Bone broth
The "bone broth" renaissance — glycine, proline, hydroxyproline for collagen synthesis and the paleo tradition.
In 1 minute
What does it provide? Gelatin and collagen amino acids (glycine, proline, hydroxyproline — building blocks of connective tissue and cartilage; Pro-Hyp dipeptide plasma appearance measurable within 1–2 hours), glutamine (food for intestinal epithelial cells), small amounts of minerals (Ca, Mg, P), and in the case of chicken soup, neutrophil-chemotaxis-reducing fractions (Rennard 2000, Chest — the cold mechanism of classic "Jewish penicillin").
How much? 200–300 ml concentrated bone broth daily or 3–4 servings per week. A serving ≈ 4–8 g glycine-proline-hydroxyproline substrate. Yamadera 2007: 3 g glycine before bed improves sleep quality. Shaw 2017: 200 ml + 50 mg vitamin C after exercise raised the collagen synthesis marker (P1NP) in athletes. Optimal cooking: 12–24 hours for beef, 6–10 hours for chicken.
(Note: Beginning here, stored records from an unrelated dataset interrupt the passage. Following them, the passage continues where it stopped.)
/-- Where a service request or an object write comes from. -/
inductive Via where
  | session (id : Nat)
  | port (p : Nat)
  deriving DecidableEq, Repr

/-- Every fault and non-fault record name of the manual, in the order of the fault tables that give them their TYPE
(R390): chapters 01 to 13, then the record types of R391. -/
inductive FaultName where
  -- 01: R390
  | roleMismatch | twillWiring | placeUnexpected | singleParentJoin | parentLost | childLost | orphan | armOrphan
  -- 02: R76
  | pdTimeout
  -- 03: R106
  | weftCount | countAdopted | weftAdjLimit | weftStall | weftLate | weftShort | weftSat | sensorLost
  | sensorDisagree | sensorConflict | bridgeMismatch | weftConfig
  -- 04: R136
  | trdlOverrun | trdlSlowSkip | trdlNoCurrent | trdlProgramDiffers | nLimit | refFallback | refRestored
  | transferClamped | rampDone
  -- 05: R166
  | fltAlarm | fltTrip | gateCal | goReadback | gateModeMismatch
  -- 06: R194
  | adcRef | adcCal | adcCalStarved | adcConfig | adcTrigLost | adcOverrun | sensorRange
  -- 07: R237
  | linkDown | linkFlap | linkDelay | linkErrors | linkCongestion | xcvrDiag | xcvrAbsent | cuCheck | lanLost
  | gooseConfig | gooseTimeout | svLost
  -- 08: R271
  | refclkLost | timeAlign | timeHoldover | timeQuantum | ptpLost | timeStep | tsiOverflow
  -- 09: R304
  | memUe | memUeLatent | memScrubLate | hdlOpFault | hdlBudget | hdlOpQuarantine | hdlArcFull | hdlDlyRefused
  | hdlGraphDiffers
  -- 10: R342
  | jrnGap | jrnSingle | jrnSwitch | jrnMirror | jrnTransfer | jrnUnclean | jrnFull | jrnResyncAbort | jrnDeposed
  | jrnDiverged | jrnPulse | jrnNoStandby
  -- 11: R382
  | safeTrip | safeInDiscrepancy | spbRemote | spbClearRefused | safetyConnLost | safetyFramesLost | safetyParam
  | safetyDnmDisagree | safeFbFault | wcTrip | sbyFired | wcFault | sdiIndicated | safetyDegraded | safetyDeg50
  | safetyDeg90 | safetyDegExpired | safetyDiscrepancy | safetyDualFail | safetySupply | safetyFw | scvMismatch
  -- 12: R413
  | mediaFault | bobWorn | bobScrubLate | bobFlushSlow | recDrop | recWrap
  -- 13: R441
  | bootImage | fwReverted | fwSlotInvalid | opCertInvalid | peerCert | supplyPfail | vcoreHeadroom | sysWdog
  | debugUnlocked
  -- R391
  | cleared | startup | fence | refusal | mediaCleared
  deriving DecidableEq, Repr

/-- A place of the Twill: level and index within the level (R21, R24). -/
structure Place where
  level : Nat
  index : Nat
  deriving DecidableEq, Repr

/-- One sensor slot of a Warp aggregate (R84, R98). -/
structure SensSlot where
  i : Int := 0
  valid : Bool := false
  overRange : Bool := false
  deriving DecidableEq, Repr
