-- ==== Sys2Proof/Machine/ObjTable.lean ====
section
/-!
DEFINITION. Sys2Proof/Machine/ObjTable.lean: the object dictionary's table (R40, R75 to R77, R108, R138, R168, R195, R243,
R244, R272, R305, R306, R343, R383, R414, R442 and the object tables of chapters 01 to 13), row by row as the manual prints
it: index, sub-index, type, access class, default, persistence, the roles the Description names, and the value range.
-/
namespace Sys2Proof.Machine

/-- The value types of R44; a size in bytes follows `u`, `i`, `octets` and `string`. -/
inductive OType where
  | bool | u (n : Nat) | i (n : Nat) | f32 | nt96 | octets (n : Nat) | string (n : Nat)
  deriving DecidableEq, Repr

/-- The access classes of R45. -/
inductive OAccess where
  | ro | rw | wo | rwc | rws | rx
  deriving DecidableEq, Repr

/-- The Persist column of R48; `fixed` is the column's "—", a value the device holds or derives. -/
inductive OPersist where
  | vol | imm | nextReset | fixed
  deriving DecidableEq, Repr

/-- The range a Description states: none beyond the type, an integer range with a step, a binary32 range by its bit
patterns, a set of values, the target's own address, or a rule of another chapter. -/
inductive ORange where
  | any | int (lo hi : Int) (step : Nat) | f32 (lo hi : Nat) | oneOf (l : List Nat) | own | rule (n : Nat)
  deriving DecidableEq, Repr

/-- One row of an object table: `nIdx` consecutive indices and `nSub` consecutive sub-indices of one kind. `roles` has bit 0
for CELL, 1 for ARM, 2 for STATION and 3 for RELAY. -/
structure ObjRow where
  index : Nat
  nIdx : Nat
  sub : Nat
  nSub : Nat
  ty : OType
  acc : OAccess
  dflt : Nat
  persist : OPersist
  roles : Nat
  range : ORange
  deriving DecidableEq, Repr

/-- Object rows of chapter 01: role and topology. -/
def objRows01a : List ObjRow := [
  ⟨0x2000, 1, 0x01, 1, .u 1, .ro, 0, .vol, 15, .any⟩,
  ⟨0x2000, 1, 0x02, 1, .u 1, .rwc, 0xFF, .nextReset, 15, .oneOf [0, 1, 2, 3, 0xFF]⟩,
  ⟨0x2000, 1, 0x03, 1, .u 1, .rwc, 0, .nextReset, 4, .int 0 1 1⟩,
  ⟨0x2001, 1, 0x01, 1, .u 1, .ro, 0, .vol, 15, .any⟩,
  ⟨0x2001, 1, 0x02, 1, .u 2, .ro, 0, .vol, 15, .any⟩,
  ⟨0x2001, 1, 0x03, 1, .u 4, .ro, 0x7FFFF, .vol, 15, .any⟩,
  ⟨0x2002, 1, 0x01, 1, .u 4, .ro, 0x7FFFF, .vol, 15, .any⟩,
  ⟨0x2002, 1, 0x02, 1, .u 4, .ro, 0x7FFFF, .vol, 15, .any⟩,
  ⟨0x2002, 1, 0x03, 1, .u 1, .ro, 0, .vol, 15, .any⟩,
  ⟨0x2002, 1, 0x04, 1, .u 1, .ro, 0, .vol, 15, .any⟩,
  ⟨0x2002, 1, 0x05, 1, .u 2, .rwc, 1000, .imm, 15, .int 100 10000 1⟩,
  ⟨0x2003, 1, 0x01, 4, .u 4, .ro, 0x7FFFF, .vol, 15, .any⟩,
  ⟨0x2010, 1, 0x01, 1, .u 1, .rwc, 0, .nextReset, 2, .int 0 12 1⟩,
  ⟨0x2010, 1, 0x02, 1, .u 2, .rwc, 0, .nextReset, 2, .int 0 8192 1⟩,
  ⟨0x2010, 1, 0x03, 1, .u 2, .ro, 0, .vol, 15, .any⟩,
  ⟨0x2011, 1, 0x01, 1, .u 1, .rwc, 0, .nextReset, 14, .int 0 12 1⟩,
  ⟨0x2011, 1, 0x02, 1, .u 1, .rwc, 0, .nextReset, 15, .int 0 16 1⟩,
  ⟨0x2020, 1, 0x01, 1, .u 1, .ro, 1, .vol, 15, .any⟩,
  ⟨0x2020, 1, 0x02, 1, .u 1, .ro, 0, .vol, 15, .any⟩,
  ⟨0x2020, 1, 0x03, 1, .u 1, .ro, 0, .vol, 15, .any⟩,
  ⟨0x2020, 1, 0x04, 1, .u 4, .rwc, 0, .vol, 15, .own⟩,
  ⟨0x2021, 1, 0x01, 1, .u 1, .rw, 0, .vol, 15, .int 1 4 1⟩,
  ⟨0x2021, 1, 0x02, 1, .u 4, .rwc, 0, .vol, 15, .own⟩]

/-- Object rows of chapter 02: identity, communication, process data. -/
def objRows02a : List ObjRow := [
  ⟨0x6000, 8, 0x01, 1, .bool, .rwc, 0, .imm, 15, .any⟩,
  ⟨0x6000, 8, 0x02, 1, .u 4, .rwc, 0x7FFFF, .imm, 15, .any⟩,
  ⟨0x6000, 8, 0x03, 1, .u 2, .rwc, 4, .imm, 15, .int 1 1000 1⟩,
  ⟨0x6000, 8, 0x04, 1, .u 1, .ro, 0, .vol, 15, .any⟩,
  ⟨0x6200, 8, 0x00, 1, .u 1, .rwc, 0, .imm, 15, .int 0 32 1⟩,
  ⟨0x6200, 8, 0x01, 32, .u 4, .rwc, 0, .imm, 15, .any⟩,
  ⟨0x6400, 8, 0x01, 1, .bool, .rwc, 0, .imm, 15, .any⟩,
  ⟨0x6400, 8, 0x02, 1, .u 4, .rwc, 0x7FFFF, .imm, 15, .any⟩,
  ⟨0x6400, 8, 0x03, 1, .u 2, .rwc, 100, .imm, 15, .rule 75⟩,
  ⟨0x6400, 8, 0x04, 1, .u 2, .rwc, 0, .imm, 15, .any⟩,
  ⟨0x6600, 8, 0x00, 1, .u 1, .rwc, 0, .imm, 15, .int 0 32 1⟩,
  ⟨0x6600, 8, 0x01, 32, .u 4, .rwc, 0, .imm, 15, .any⟩,
  ⟨0x1000, 1, 0x01, 1, .u 4, .ro, 0x4B526208, .fixed, 15, .any⟩,
  ⟨0x1001, 1, 0x01, 1, .string 16, .ro, 0x383032362d4d524b, .fixed, 15, .any⟩,
  ⟨0x1001, 1, 0x02, 1, .string 16, .ro, 0x6c61726f4a, .fixed, 15, .any⟩,
  ⟨0x1001, 1, 0x03, 1, .u 1, .ro, 0, .fixed, 15, .any⟩,
  ⟨0x1001, 1, 0x04, 1, .u 8, .ro, 0, .fixed, 15, .any⟩,
  ⟨0x1002, 1, 0x01, 1, .u 4, .ro, 0, .fixed, 15, .any⟩,
  ⟨0x1002, 1, 0x02, 1, .u 1, .ro, 0, .fixed, 15, .any⟩,
  ⟨0x1002, 1, 0x03, 1, .octets 32, .ro, 0, .fixed, 15, .any⟩,
  ⟨0x1003, 1, 0x01, 1, .u 2, .ro, 0, .fixed, 15, .any⟩,
  ⟨0x1010, 1, 0x01, 1, .bool, .ro, 0, .vol, 15, .any⟩,
  ⟨0x1011, 1, 0x01, 1, .u 4, .rwc, 0, .vol, 15, .own⟩,
  ⟨0x1012, 1, 0x01, 1, .u 4, .rwc, 0, .vol, 15, .own⟩,
  ⟨0x1020, 1, 0x01, 1, .octets 67108864, .wo, 0, .imm, 15, .any⟩,
  ⟨0x1020, 1, 0x02, 1, .u 1, .rwc, 0, .nextReset, 15, .int 0 1 1⟩,
  ⟨0x1100, 1, 0x01, 1, .octets 32, .ro, 0, .fixed, 15, .any⟩,
  ⟨0x1100, 1, 0x02, 1, .octets 1024, .ro, 0, .fixed, 15, .any⟩,
  ⟨0x1101, 1, 0x01, 1, .octets 2048, .rwc, 0, .imm, 15, .any⟩,
  ⟨0x1101, 1, 0x02, 1, .u 1, .ro, 0, .vol, 15, .any⟩,
  ⟨0x1200, 1, 0x01, 1, .u 2, .ro, 34208, .fixed, 4, .any⟩,
  ⟨0x1200, 1, 0x02, 1, .u 4, .rwc, 0, .nextReset, 4, .any⟩,
  ⟨0x1200, 1, 0x03, 1, .u 4, .rwc, 0, .nextReset, 4, .any⟩,
  ⟨0x1200, 1, 0x04, 1, .u 4, .rwc, 0, .nextReset, 4, .any⟩,
  ⟨0x1201, 1, 0x01, 1, .u 1, .rwc, 8, .imm, 4, .int 1 8 1⟩,
  ⟨0x1201, 1, 0x02, 1, .u 2, .rwc, 600, .imm, 4, .int 60 3600 1⟩,
  ⟨0x1201, 1, 0x03, 1, .u 1, .ro, 0, .vol, 4, .any⟩,
  ⟨0x1300, 1, 0x01, 32, .octets 24, .rwc, 0, .imm, 4, .rule 58⟩,
  ⟨0x1400, 1, 0x01, 1, .u 4, .ro, 0, .vol, 15, .any⟩,
  ⟨0x1400, 1, 0x02, 1, .u 4, .ro, 0, .vol, 15, .any⟩]

/-- Object rows of chapter 02: identity, communication, process data. -/
def objRows02b : List ObjRow := [
  ⟨0x1400, 1, 0x03, 1, .u 4, .ro, 0, .vol, 4, .any⟩,
  ⟨0x1401, 1, 0x01, 1, .u 2, .rwc, 2000, .imm, 4, .int 500 30000 1⟩]

/-- Object rows of chapter 03: Weft. -/
def objRows03a : List ObjRow := [
  ⟨0x3000, 1, 0x01, 1, .u 4, .rwc, 10000, .nextReset, 2, .int 5000 100000 10⟩,
  ⟨0x3000, 1, 0x01, 1, .u 4, .ro, 0, .vol, 1, .any⟩,
  ⟨0x3000, 1, 0x02, 1, .u 4, .rwc, 0, .nextReset, 2, .int 0 4294967290 10⟩,
  ⟨0x3000, 1, 0x02, 1, .u 4, .ro, 0, .vol, 1, .any⟩,
  ⟨0x3000, 1, 0x03, 1, .u 2, .rwc, 0, .nextReset, 2, .int 0 1000 5⟩,
  ⟨0x3001, 1, 0x01, 1, .u 1, .rwc, 0, .nextReset, 3, .int 0 1 1⟩,
  ⟨0x3001, 1, 0x02, 1, .u 1, .rwc, 0, .imm, 1, .int 0 2 1⟩,
  ⟨0x3002, 1, 0x01, 1, .u 1, .rwc, 0, .imm, 2, .int 0 1 1⟩,
  ⟨0x3002, 1, 0x02, 1, .u 2, .rwc, 11000, .imm, 2, .any⟩,
  ⟨0x3002, 1, 0x03, 1, .u 1, .rwc, 5, .imm, 2, .int 0 9 1⟩,
  ⟨0x3002, 1, 0x04, 1, .u 2, .rwc, 200, .imm, 2, .int 0 4000 1⟩,
  ⟨0x3002, 1, 0x05, 1, .u 2, .rwc, 40, .imm, 2, .int 0 2000 1⟩,
  ⟨0x3003, 1, 0x01, 1, .u 2, .rwc, 40, .imm, 2, .int 0 4000 1⟩,
  ⟨0x3003, 1, 0x02, 1, .u 1, .rwc, 8, .imm, 2, .int 2 64 1⟩,
  ⟨0x3003, 1, 0x03, 1, .u 1, .rwc, 16, .imm, 2, .int 0 255 1⟩,
  ⟨0x3003, 1, 0x04, 1, .i 2, .ro, 0, .vol, 2, .any⟩,
  ⟨0x3003, 1, 0x05, 1, .u 4, .rwc, 0, .vol, 2, .own⟩,
  ⟨0x3003, 1, 0x06, 1, .u 2, .rwc, 64, .imm, 2, .int 8 1000 1⟩,
  ⟨0x3003, 1, 0x07, 1, .u 2, .rwc, 400, .imm, 2, .int 1 32767 1⟩,
  ⟨0x3010, 1, 0x01, 1, .u 8, .ro, 0, .vol, 15, .any⟩,
  ⟨0x3010, 1, 0x02, 1, .u 2, .ro, 0, .vol, 2, .any⟩,
  ⟨0x3010, 1, 0x03, 1, .u 2, .ro, 0, .vol, 2, .any⟩,
  ⟨0x3010, 1, 0x04, 1, .i 2, .ro, 0, .vol, 2, .any⟩,
  ⟨0x3010, 1, 0x05, 1, .u 1, .ro, 0, .vol, 15, .any⟩,
  ⟨0x3010, 1, 0x06, 1, .u 2, .ro, 0, .vol, 15, .any⟩,
  ⟨0x3010, 1, 0x07, 1, .u 1, .ro, 0, .vol, 15, .any⟩,
  ⟨0x3010, 1, 0x08, 1, .u 2, .ro, 0, .vol, 2, .any⟩,
  ⟨0x3010, 1, 0x09, 1, .u 2, .ro, 0, .vol, 2, .any⟩,
  ⟨0x3010, 1, 0x0A, 1, .i 2, .ro, 0, .vol, 2, .any⟩,
  ⟨0x3010, 1, 0x0B, 1, .u 4, .ro, 0, .vol, 15, .any⟩,
  ⟨0x3020, 1, 0x01, 8, .u 4, .ro, 0, .vol, 15, .any⟩,
  ⟨0x3020, 1, 0x09, 1, .u 4, .rwc, 0, .vol, 15, .own⟩]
When to avoid? Histamine intolerance, mastocytosis (long cooking accumulates histamine and tyramine); MAO inhibitor / RIMA / linezolid treatment (hypertensive crisis); CKD 3–5 kidney disease (phosphorus, potassium, protein load); strict low-sodium diet / uncontrolled hypertension (1 serving can be 800–1200 mg Na); cooking beyond 24 hours of industrial/unknown-origin bones (lead leaching, Monro 2013). Detailed contraindications in the dedicated section.
Bone broth is not a new trend: it is found in every major culinary culture. The classic French haute cuisine is built on fond (beef-shank- and bone-based stock), elevated by Auguste Escoffier in Le Guide Culinaire (1903) to a "building block" of modern cuisine — without fond there is "no cooking," he wrote. In Jewish cuisine, chicken soup ("Jüdische Penicillin," "Jewish penicillin") is the Sabbath table and traditional disease-prevention drink; Maimonides in his 12th-century medical treatises already mentions it as a supplemental treatment for cold and asthma. In Central European cuisine, meat broth and bone broth (beef shank, beef bones, chicken or hen with root vegetables, long-cooked) is the traditional Sunday lunch and sick-bed drink — the maternal wisdom that "broth fixes anything that is a cold" is essentially shared across the entire Carpathian Basin.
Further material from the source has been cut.